/-- Leaving RUNNING does nothing in any other state (R83, R142). -/
theorem State.leaveRunning_of_not_running {s : State} (failing : Bool) (h : s.running = false) :
    s.leaveRunning failing = s := by simp [State.leaveRunning, h]

/-- What the skips leave of a work list (R78). -/
theorem skipWork_skipsTo (ready : Pos → Bool) (l : List WorkItem) :
    skipsTo (fun p => ready p = true) l (skipWork ready l) := by
  induction l with
  | nil => exact ⟨[], [], rfl, rfl, by simp, by simp⟩
  | cons w ws ih =>
    obtain ⟨a, b, hw, hs, ha, hb⟩ := ih
    by_cases o : w.outcome = .opened
    · by_cases r : ready w.position = true
      · exact ⟨[], w :: ws, rfl, by simp [skipWork, o, r], by simp, by simp [o, r]⟩
      · exact ⟨w :: a, b, by simp [hw], by simp [skipWork, o, r, hs], by simpa [o, r] using ha, hb⟩
    · exact ⟨w :: a, b, by simp [hw], by simp [skipWork, o, hs], by simpa [o] using ha, hb⟩

/-- No work item is OPEN (R79). -/
theorem workDone_iff {l : List WorkItem} : workDone l = true ↔ ∀ w ∈ l, w.outcome ≠ .opened := by
  simp [workDone]

/-- The Turnover Controller goes on to its next work item by the Node Table as it stands, or stays (R78, R79). -/
theorem State.advanceWork_goesOn (s : State) : s.goesOn s.advanceWork s.turnover.work false := by
  have skips : skipsTo (fun p => (s.node p).state = .ready) s.turnover.work
      (skipWork s.ready s.turnover.work) := by
    simpa [State.ready] using skipWork_skipsTo s.ready s.turnover.work
  refine ⟨fun h => ⟨_, skips, ?_⟩, fun h => ?_⟩
  · by_cases d : workDone (skipWork s.ready s.turnover.work) = true
    · have n := workDone_iff.mp d
      simp only [State.advanceWork, Turnover.advance, h, d, if_true]
      rw [if_neg fun ⟨w, hw, e⟩ => n w hw e]
    · have n : ∃ w ∈ skipWork s.ready s.turnover.work, w.outcome = .opened := by
        simpa [workDone] using d
      simp [State.advanceWork, Turnover.advance, h, d, n]
  · simp [State.advanceWork, Turnover.advance, h]

/-! ## Sessions -/

/-- A lapse ends an ATTACHED port's session, and at another port clears only its own mark; the transactions
completed while it was due take their effect after it (R171, R172). -/
theorem State.lapse_cases (s : State) (p : Port) :
    ((s.port p).attached = true ∧ s.lapse p =
      ((s.endSession p).modPort p fun h =>
        { h with state := .lapsed, lapseDue := false, leaseTimer := none }).finishEnded p) ∨
    ((s.port p).attached = false ∧
      s.lapse p = (s.modPort p fun h => { h with lapseDue := false }).finishEnded p) := by
  unfold State.lapse
  cases (s.port p).attached <;> simp

/-- With no completed transaction waiting, the end of a lapse leaves the state as it is (R171). -/
theorem State.finishEnded_of_none {s : State} {p : Port} (h : (s.port p).ended = []) :
    s.finishEnded p = s := by
  have e (x : HostPort) (hx : x.ended = []) : { x with ended := [] } = x := by rw [← hx]
  unfold State.finishEnded State.modPort Table.modify
  rw [h, List.foldl_nil]
  dsimp only
  rw [e (s.ports.get p) h, Table.set_same]

/-! ## Transactions -/

/-- An octet read from its bits is the octet (R186). -/
@[simp] theorem octetOf_octetBits (b : Byte) : octetOf (octetBits b) = b := by revert b; decide +kernel

@[simp] theorem octetBits_length (b : Byte) : (octetBits b).length = 8 := rfl

@[simp] theorem spiBits_nil : spiBits [] = [] := rfl
@[simp] theorem spiBits_cons (b : Byte) (l : List Byte) : spiBits (b :: l) = octetBits b ++ spiBits l := rfl
@[simp] theorem spiBits_append (l m : List Byte) : spiBits (l ++ m) = spiBits l ++ spiBits m :=
  List.flatMap_append
@[simp] theorem spiBits_length (l : List Byte) : (spiBits l).length = 8 * l.length := by
  induction l with
  | nil => rfl
  | cons b l ih => rw [spiBits_cons, List.length_append, ih, octetBits_length, List.length_cons]; omega

/-- The bits of octets of 0 are bits of 0. -/
theorem spiBits_zeros (n : Nat) : spiBits (zeros n) = List.replicate (8 * n) false := by
  induction n with
  | zero => rfl
  | succ n ih =>
    rw [zeros, List.replicate_succ, spiBits_cons, ← zeros, ih, show octetBits 0 = List.replicate 8 false from rfl,
      List.replicate_append_replicate]
    congr 1; omega

/-- The kind that the bits of a whole transaction name is that of their header code (R162). -/
theorem headerKind_txnBits (code low : BitVec 4) (octets : List Byte) :
    headerKind (octetOf ((txnBits code low octets).take 8)) = headerKind (code ++ low : Byte) := by
  rw [txnBits, spiBits_cons, List.take_left' (octetBits_length _), octetOf_octetBits]

/-- The eighth clock of an octet does not look at the bits held before it. -/
@[simp] theorem HostPort.endOctet_bits (h : HostPort) (block : HostPort → List Byte) (t : Txn) (l : List Bool)
    (b : Byte) : h.endOctet block { t with bits := l } b = h.endOctet block t b := by
  obtain ⟨k, _, _, _, _⟩ := t
  rcases k with - | k
  · rfl
  · cases k <;> rfl

/-- A DRAIN that has chosen what to send keeps to it (R157). -/
theorem Txn.outgoing_outgoing (t : Txn) (q r : List Record) (l : List Bool) :
    ({ t.outgoing q with bits := l } : Txn).outgoing r = { t.outgoing q with bits := l } := by
  obtain ⟨k, b, x, o, m⟩ := t
  unfold Txn.outgoing
  by_cases hk : k = some .drain
  · subst hk
    cases o with
    | cons a o => simp [Txn.drainNext]
    | nil => cases q <;> simp [Txn.drainNext, Record.octets, emptyMarker]
  · simp [hk]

══════

**Work item**.
Each entry above needs to be output exactly.

**Response**.
/-- Leaving RUNNING does nothing in any other state (R83, R142). -/
theorem State.leaveRunning_of_not_running {s : State} (failing : Bool) (h : s.running = false) :
    s.leaveRunning failing = s := by simp [State.leaveRunning, h]

/-- What the skips leave of a work list (R78). -/
theorem skipWork_skipsTo (ready : Pos → Bool) (l : List WorkItem) :
    skipsTo (fun p => ready p = true) l (skipWork ready l) := by
  induction l with
  | nil => exact ⟨[], [], rfl, rfl, by simp, by simp⟩
  | cons w ws ih =>
    obtain ⟨a, b, hw, hs, ha, hb⟩ := ih
    by_cases o : w.outcome = .opened
    · by_cases r : ready w.position = true
      · exact ⟨[], w :: ws, rfl, by simp [skipWork, o, r], by simp, by simp [o, r]⟩
      · exact ⟨w :: a, b, by simp [hw], by simp [skipWork, o, r, hs], by simpa [o, r] using ha, hb⟩
    · exact ⟨w :: a, b, by simp [hw], by simp [skipWork, o, hs], by simpa [o] using ha, hb⟩

/-- No work item is OPEN (R79). -/
theorem workDone_iff {l : List WorkItem} : workDone l = true ↔ ∀ w ∈ l, w.outcome ≠ .opened := by
  simp [workDone]

/-- The Turnover Controller goes on to its next work item by the Node Table as it stands, or stays (R78, R79). -/
theorem State.advanceWork_goesOn (s : State) : s.goesOn s.advanceWork s.turnover.work false := by
  have skips : skipsTo (fun p => (s.node p).state = .ready) s.turnover.work
      (skipWork s.ready s.turnover.work) := by
    simpa [State.ready] using skipWork_skipsTo s.ready s.turnover.work
  refine ⟨fun h => ⟨_, skips, ?_⟩, fun h => ?_⟩
  · by_cases d : workDone (skipWork s.ready s.turnover.work) = true
    · have n := workDone_iff.mp d
      simp only [State.advanceWork, Turnover.advance, h, d, if_true]
      rw [if_neg fun ⟨w, hw, e⟩ => n w hw e]
    · have n : ∃ w ∈ skipWork s.ready s.turnover.work, w.outcome = .opened := by
        simpa [workDone] using d
      simp [State.advanceWork, Turnover.advance, h, d, n]
  · simp [State.advanceWork, Turnover.advance, h]

/-! ## Sessions -/

/-- A lapse ends an ATTACHED port's session, and at another port clears only its own mark; the transactions
completed while it was due take their effect after it (R171, R172). -/
theorem State.lapse_cases (s : State) (p : Port) :
    ((s.port p).attached = true ∧ s.lapse p =
      ((s.endSession p).modPort p fun h =>
        { h with state := .lapsed, lapseDue := false, leaseTimer := none }).finishEnded p) ∨
    ((s.port p).attached = false ∧
      s.lapse p = (s.modPort p fun h => { h with lapseDue := false }).finishEnded p) := by
  unfold State.lapse
  cases (s.port p).attached <;> simp

/-- With no completed transaction waiting, the end of a lapse leaves the state as it is (R171). -/
theorem State.finishEnded_of_none {s : State} {p : Port} (h : (s.port p).ended = []) :
    s.finishEnded p = s := by
  have e (x : HostPort) (hx : x.ended = []) : { x with ended := [] } = x := by rw [← hx]
  unfold State.finishEnded State.modPort Table.modify
  rw [h, List.foldl_nil]
  dsimp only
  rw [e (s.ports.get p) h, Table.set_same]

/-! ## Transactions -/

/-- An octet read from its bits is the octet (R186). -/
@[simp] theorem octetOf_octetBits (b : Byte) : octetOf (octetBits b) = b := by revert b; decide +kernel

@[simp] theorem octetBits_length (b : Byte) : (octetBits b).length = 8 := rfl

@[simp] theorem spiBits_nil : spiBits [] = [] := rfl
@[simp] theorem spiBits_cons (b : Byte) (l : List Byte) : spiBits (b :: l) = octetBits b ++ spiBits l := rfl
@[simp] theorem spiBits_append (l m : List Byte) : spiBits (l ++ m) = spiBits l ++ spiBits m :=
  List.flatMap_append
@[simp] theorem spiBits_length (l : List Byte) : (spiBits l).length = 8 * l.length := by
  induction l with
  | nil => rfl
  | cons b l ih => rw [spiBits_cons, List.length_append, ih, octetBits_length, List.length_cons]; omega

/-- The bits of octets of 0 are bits of 0. -/
theorem spiBits_zeros (n : Nat) : spiBits (zeros n) = List.replicate (8 * n) false := by
  induction n with
  | zero => rfl
  | succ n ih =>
    rw [zeros, List.replicate_succ, spiBits_cons, ← zeros, ih, show octetBits 0 = List.replicate 8 false from rfl,
      List.replicate_append_replicate]
    congr 1; omega

/-- The kind that the bits of a whole transaction name is that of their header code (R162). -/
theorem headerKind_txnBits (code low : BitVec 4) (octets : List Byte) :
    headerKind (octetOf ((txnBits code low octets).take 8)) = headerKind (code ++ low : Byte) := by
  rw [txnBits, spiBits_cons, List.take_left' (octetBits_length _), octetOf_octetBits]

/-- The eighth clock of an octet does not look at the bits held before it. -/
@[simp] theorem HostPort.endOctet_bits (h : HostPort) (block : HostPort → List Byte) (t : Txn) (l : List Bool)
    (b : Byte) : h.endOctet block { t with bits := l } b = h.endOctet block t b := by
  obtain ⟨k, _, _, _, _⟩ := t
  rcases k with - | k
  · rfl
  · cases k <;> rfl

/-- A DRAIN that has chosen what to send keeps to it (R157). -/
theorem Txn.outgoing_outgoing (t : Txn) (q r : List Record) (l : List Bool) :
    ({ t.outgoing q with bits := l } : Txn).outgoing r = { t.outgoing q with bits := l } := by
  obtain ⟨k, b, x, o, m⟩ := t
  unfold Txn.outgoing
  by_cases hk : k = some .drain
  · subst hk
    cases o with
    | cons a o => simp [Txn.drainNext]
    | nil => cases q <;> simp [Txn.drainNext, Record.octets, emptyMarker]
  · simp [hk]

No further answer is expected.